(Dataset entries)
== Segment start ==
/-! The transmit path (42_transmit.md). -/

/-- `SEND` is accepted while TXU is idle: source and length are latched and TXU is in `T_CHECK`; nothing else changes but `CMD_FAULT`
(R160). -/
def Obligations.SendIsAccepted : Prop :=
  ∀ s : State, s.busy .txu = false →
    exec .send s = .next { s with cmdFault := .noFault,
                                  txu := { s.txu with src := s.arg0, len := s.arg1, state := .check } }

/-- `T_CHECK`: a length over `N_TX * CAP_TX` ends the command with (-1, `FRAG_OVERFLOW`), length 0 with (0, `OK`), nothing but the result
registers touched; otherwise the least number of full-capacity fragments is counted and TXU waits for the cursor's descriptor (R161,
R172, R175). -/
def Obligations.CheckCountsFragments : Prop :=
  ∀ s : State, s.par.wf = true → s.txu.state = .check →
    (s.par.nTx * s.par.capTx < s.txu.len.toNat →
      turnStep .txu s = .next { s with txResult := 0xFFFFFFFF#32, txCode := .fragOverflow,
                                       txu := { s.txu with state := .idle } })
    ∧ (s.txu.len = 0#32 →
      turnStep .txu s = .next { s with txResult := 0#32, txCode := .ok, txu := { s.txu with state := .idle } })
    ∧ (s.txu.len ≠ 0#32 → s.txu.len.toNat ≤ s.par.nTx * s.par.capTx →
      ∃ cnt, turnStep .txu s = .next { s with txu := { s.txu with
          cnt := cnt, i := 0, rem := s.txu.len, total := 0#32, first := s.txCur, state := .waitOwn } }
        ∧ s.txu.len.toNat ≤ cnt * s.par.capTx ∧ ∀ q, s.txu.len.toNat ≤ q * s.par.capTx → cnt ≤ q)

/-- `T_WAIT_OWN`: while the cursor's descriptor is hardware-owned nothing changes; once it is not, TXU goes on (R162). A cursor that
is not a multiple of 4 is an access not admitted: TXU stays, unchanged (R64). -/
def Obligations.TransmitWaitsForOwnership : Prop :=
  ∀ s : State, s.txu.state = .waitOwn →
    (s.txCur.toNat % 4 ≠ 0 → turnStep .txu s = .next s)
    ∧ (s.admitsWord s.txCur = true → (s.mem.wordAt s.txCur.toNat).getLsbD 31 = true → turnStep .txu s = .next s)
    ∧ (s.admitsWord s.txCur = true → (s.mem.wordAt s.txCur.toNat).getLsbD 31 = false →
        turnStep .txu s = .next { s with txu := { s.txu with state := .clear } })

/-- `T_CLEAR`: the status field of the cursor's descriptor is cleared, `OWN` is kept, no other byte changes (R163). -/
def Obligations.ClearKeepsOnlyOwn : Prop :=
  ∀ s : State, s.mem.wf = true → s.txu.state = .clear → s.admitsWord s.txCur = true →
    ∃ t, turnStep .txu s = .next t
      ∧ t = { s with mem := t.mem, txu := { s.txu with state := .copyStart } }
      ∧ t.mem.wordAt s.txCur.toNat = s.mem.wordAt s.txCur.toNat &&& 0x80000000#32
      ∧ SameOutside s.mem t.mem s.txCur.toNat 4

/-- `T_COPY_START`, engine free and bytes remaining: the engine is given the payload's next address, the descriptor's own buffer address and
the lesser of the bytes remaining and the capacity, and is busy; TXU goes to `T_ACQUIRE` (R164, R224). The engine is told beside these where
the whole payload lies, `T.total` bytes below its next address and `T.len` long: the model's own fields, by which COPY's step knows the range
of R76 (log entry 16). With the engine busy or nothing left the start has no defined meaning and the machine stops with the fault of that name
(U10, log entry 12). -/
def Obligations.CopyStartProgramsTheEngine : Prop :=
  ∀ s : State, s.par.wf = true → s.txu.state = .copyStart → s.admitsWord (s.txCur + 8#32) = true →
    ((s.copy.busy = true ∨ s.txu.rem = 0#32) → turnStep .txu s = .fault .copyStartUndefined)
    ∧ (s.copy.busy = false → s.txu.rem ≠ 0#32 →
    ∃ frag, 1 ≤ frag ∧ frag ≤ s.par.capTx ∧ frag ≤ s.txu.rem.toNat ∧ (frag = s.par.capTx ∨ frag = s.txu.rem.toNat)
      ∧ turnStep .txu s = .next { s with
          txu := { s.txu with frag := frag, state := .acquire },
          copy := { s.copy with busy := true, src := s.txu.src, dst := s.mem.wordAt (s.txCur + 8#32).toNat, len := frag,
                                payload := s.txu.src - s.txu.total, payloadLen := s.txu.len },
          events := s.events ++ [.copyStart s.txu.src (s.mem.wordAt (s.txCur + 8#32).toNat) frag] })

/-- `T_ACQUIRE`: while the synchronizer is locked nothing changes; unlocked, it is locked again, `SyncAcquire` is recorded and TXU goes to
`T_RECORD` (R165, R221). -/
def Obligations.AcquireConsumesOneCompletion : Prop :=
  ∀ s : State, s.txu.state = .acquire →
    (s.locked = true → turnStep .txu s = .next s)
    ∧ (s.locked = false →
        turnStep .txu s = .next { s with locked := true, events := s.events ++ [.syncAcquire],
                                         txu := { s.txu with state := .record } })

/-- `T_RECORD`: `BL` of the cursor's descriptor is the fragment's length, `IOC` is 0, the static and reserved bits are kept; source,
remaining, total and count advance; the cursor follows the chain; no other byte changes (R166). -/
def Obligations.RecordAdvancesTheCursor : Prop :=
  ∀ s : State, s.mem.wf = true → s.txu.state = .record → s.txu.frag ≤ 65535 →
    s.admitsWord (s.txCur + 4#32) = true → s.admitsWord (s.txCur + 12#32) = true →
    ∃ t, turnStep .txu s = .next t
      ∧ t = { s with
          mem := t.mem, txCur := s.mem.wordAt (s.txCur + 12#32).toNat,
          txu := { s.txu with
            last := s.txCur, src := s.txu.src + BitVec.ofNat 32 s.txu.frag, rem := s.txu.rem - BitVec.ofNat 32 s.txu.frag,
            total := s.txu.total + BitVec.ofNat 32 s.txu.frag, i := s.txu.i + 1,
            state := if s.txu.rem = BitVec.ofNat 32 s.txu.frag then .flagFirst else .waitOwn } }
      ∧ (∀ b, b < 16 → (t.mem.wordAt (s.txCur + 4#32).toNat).getLsbD b = s.txu.frag.testBit b)
      ∧ (∀ b, 16 ≤ b → b < 31 →
          (t.mem.wordAt (s.txCur + 4#32).toNat).getLsbD b = (s.mem.wordAt (s.txCur + 4#32).toNat).getLsbD b)
      ∧ (t.mem.wordAt (s.txCur + 4#32).toNat).getLsbD 31 = false
      ∧ SameOutside s.mem t.mem (s.txCur + 4#32).toNat 4
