-- ==== Sys2Proof/Tests/Slice0.lean ====
section
/-! SUPPORT. The model's own tests. Expected values come from the encoding tables of 30_encoding.md and the vectors of
95_test_vectors.md; each test names its source. Then, for every statement with hypotheses, a concrete state that meets them. -/

namespace Sys2Proof.Tests
open Sys2Proof Sys2Proof.Machine

set_option maxRecDepth 100000

/-! States and outcomes. -/

/-- A field of the next state, none where the step stops. -/
def look {α : Type} (r : Result) (f : State → α) : Option α :=
  match r with
  | .next t => some (f t)
  | .fault _ => none
  | .refused _ => none

/-- The memory after both ring initialisations. -/
def ringMem : Memory :=
  match State.reset.initTxDescs.bind State.initRxDescs with
  | some t => t.mem
  | none => []

/-- A state that is `Ready` (R300). -/
def ready : State :=
  { State.reset with
    mem := ringMem, macEn := true, irqEn := true, txBase := 0x20000000#32, txBaseSet := true,
    rxBase := 0x20004000#32, rxBaseSet := true, txCur := 0x20000000#32, rxCur := 0x20004000#32,
    dma := { State.reset.dma with txPtr := 0x20000000#32, rxPtr := 0x20004000#32 } }

/-- A word of memory replaced. -/
def put (s : State) (a v : Word) : State := (s.storeWord a v).getD s

/-- TXU in a state, its descriptor at slot 1 (V-TX-12). -/
def txAt (st : TxuState) : State :=
  { ready with txCur := 0x20000010#32, txu := { ready.txu with
      state := st, src := 0x20010000#32, len := 100#32, rem := 100#32, cnt := 1, frag := 100,
      first := 0x20000010#32, last := 0x20000010#32, g := 0x20000010#32 } }

/-- RXU in a state, walking from slot 0, destination 0x20020000. -/
def rxAt (st : RxuState) : State :=
  { ready with rxu := { ready.rxu with
      state := st, dst := 0x20020000#32, max := 1500#32, p := 0x20004000#32, q := 0x20004000#32 } }

/-- TXU in a state, its registers changed. -/
def txWith (st : TxuState) (f : Txu → Txu) : State := { txAt st with txu := f (txAt st).txu }

/-- RXU in a state, its registers changed. -/
def rxWith (st : RxuState) (f : Rxu → Rxu) : State := { rxAt st with rxu := f (rxAt st).rxu }

/-- MIU in a state. -/
def miuAt (st : MiuState) (req : Word) : State := { State.reset with miiReq := req, miu := { State.reset.miu with state := st } }

/-- Parameters with a wait budget. -/
def bounded : Params := { Params.scenario with waitBudget := some 3 }

/-- MIU waiting with a budget of 3, the engine busy with transceiver 5, some polls failed. -/
def waiting (st : MiuState) (polls : Nat) : State :=
  { miuAt st 0x2841#32 with par := bounded, miu := { (miuAt st 0#32).miu with polls := polls } }

/-! WellFormed: one ill-formed parameter record for each check (R5, R6). -/

theorem test_wf_scenario : Params.scenario.wf = true := by decide
theorem test_wf_no_tx_descriptor : { Params.scenario with nTx := 0 }.wf = false := by decide
theorem test_wf_no_rx_descriptor : { Params.scenario with nRx := 0 }.wf = false := by decide
theorem test_wf_tx_capacity_zero : { Params.scenario with capTx := 0 }.wf = false := by decide
theorem test_wf_tx_capacity_large : { Params.scenario with capTx := 65536, mappedExtra := [] }.sizesOk = false := by decide
theorem test_wf_rx_capacity_zero : { Params.scenario with capRx := 0 }.wf = false := by decide
theorem test_wf_rx_capacity_large : { Params.scenario with capRx := 65536 }.sizesOk = false := by decide
theorem test_wf_rx_ring_below_a_frame : { Params.scenario with nRx := 1, capRx := 4 }.wf = false := by decide
theorem test_wf_tx_pool_large : { Params.scenario with nTx := 32769, capTx := 65535 }.sizesOk = false := by decide
theorem test_wf_rx_pool_large : { Params.scenario with nRx := 32769, capRx := 65535 }.sizesOk = false := by decide
theorem test_wf_tx_base_unaligned : { Params.scenario with txdBase := 0x20000002#32 }.wf = false := by decide
theorem test_wf_rx_base_unaligned : { Params.scenario with rxdBase := 0x20004001#32 }.wf = false := by decide
theorem test_wf_tx_pool_at_zero : { Params.scenario with txbBase := 0#32 }.wf = false := by decide
theorem test_wf_rx_pool_at_zero : { Params.scenario with rxbBase := 0#32 }.wf = false := by decide
theorem test_wf_region_wraps : { Params.scenario with rxdBase := 0xFFFFFFE0#32 }.wf = false := by decide
theorem test_wf_region_to_the_end : { Params.scenario with rxdBase := 0xFFFFFFD0#32 }.wf = true := by decide
theorem test_wf_copy_channel_absent : { Params.scenario with copyCh := 1 }.wf = false := by decide
theorem test_wf_wait_budget_zero : { Params.scenario with waitBudget := some 0 }.wf = false := by decide
theorem test_wf_regions_overlap : { Params.scenario with txbBase := 0x2000002C#32 }.wf = false := by decide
== Segment end ==
ACTIVITY: Extract from the records above the lines from the one containing "of R76 (log" to the one containing "s.txu with frag", both lines included, exactly as they appear and with nothing else.

RESPONSE:
of R76 (log entry 16). With the engine busy or nothing left the start has no defined meaning and the machine stops with the fault of that name
(U10, log entry 12). -/
def Obligations.CopyStartProgramsTheEngine : Prop :=
  ∀ s : State, s.par.wf = true → s.txu.state = .copyStart → s.admitsWord (s.txCur + 8#32) = true →
    ((s.copy.busy = true ∨ s.txu.rem = 0#32) → turnStep .txu s = .fault .copyStartUndefined)
    ∧ (s.copy.busy = false → s.txu.rem ≠ 0#32 →
    ∃ frag, 1 ≤ frag ∧ frag ≤ s.par.capTx ∧ frag ≤ s.txu.rem.toNat ∧ (frag = s.par.capTx ∨ frag = s.txu.rem.toNat)
      ∧ turnStep .txu s = .next { s with
          txu := { s.txu with frag := frag, state := .acquire },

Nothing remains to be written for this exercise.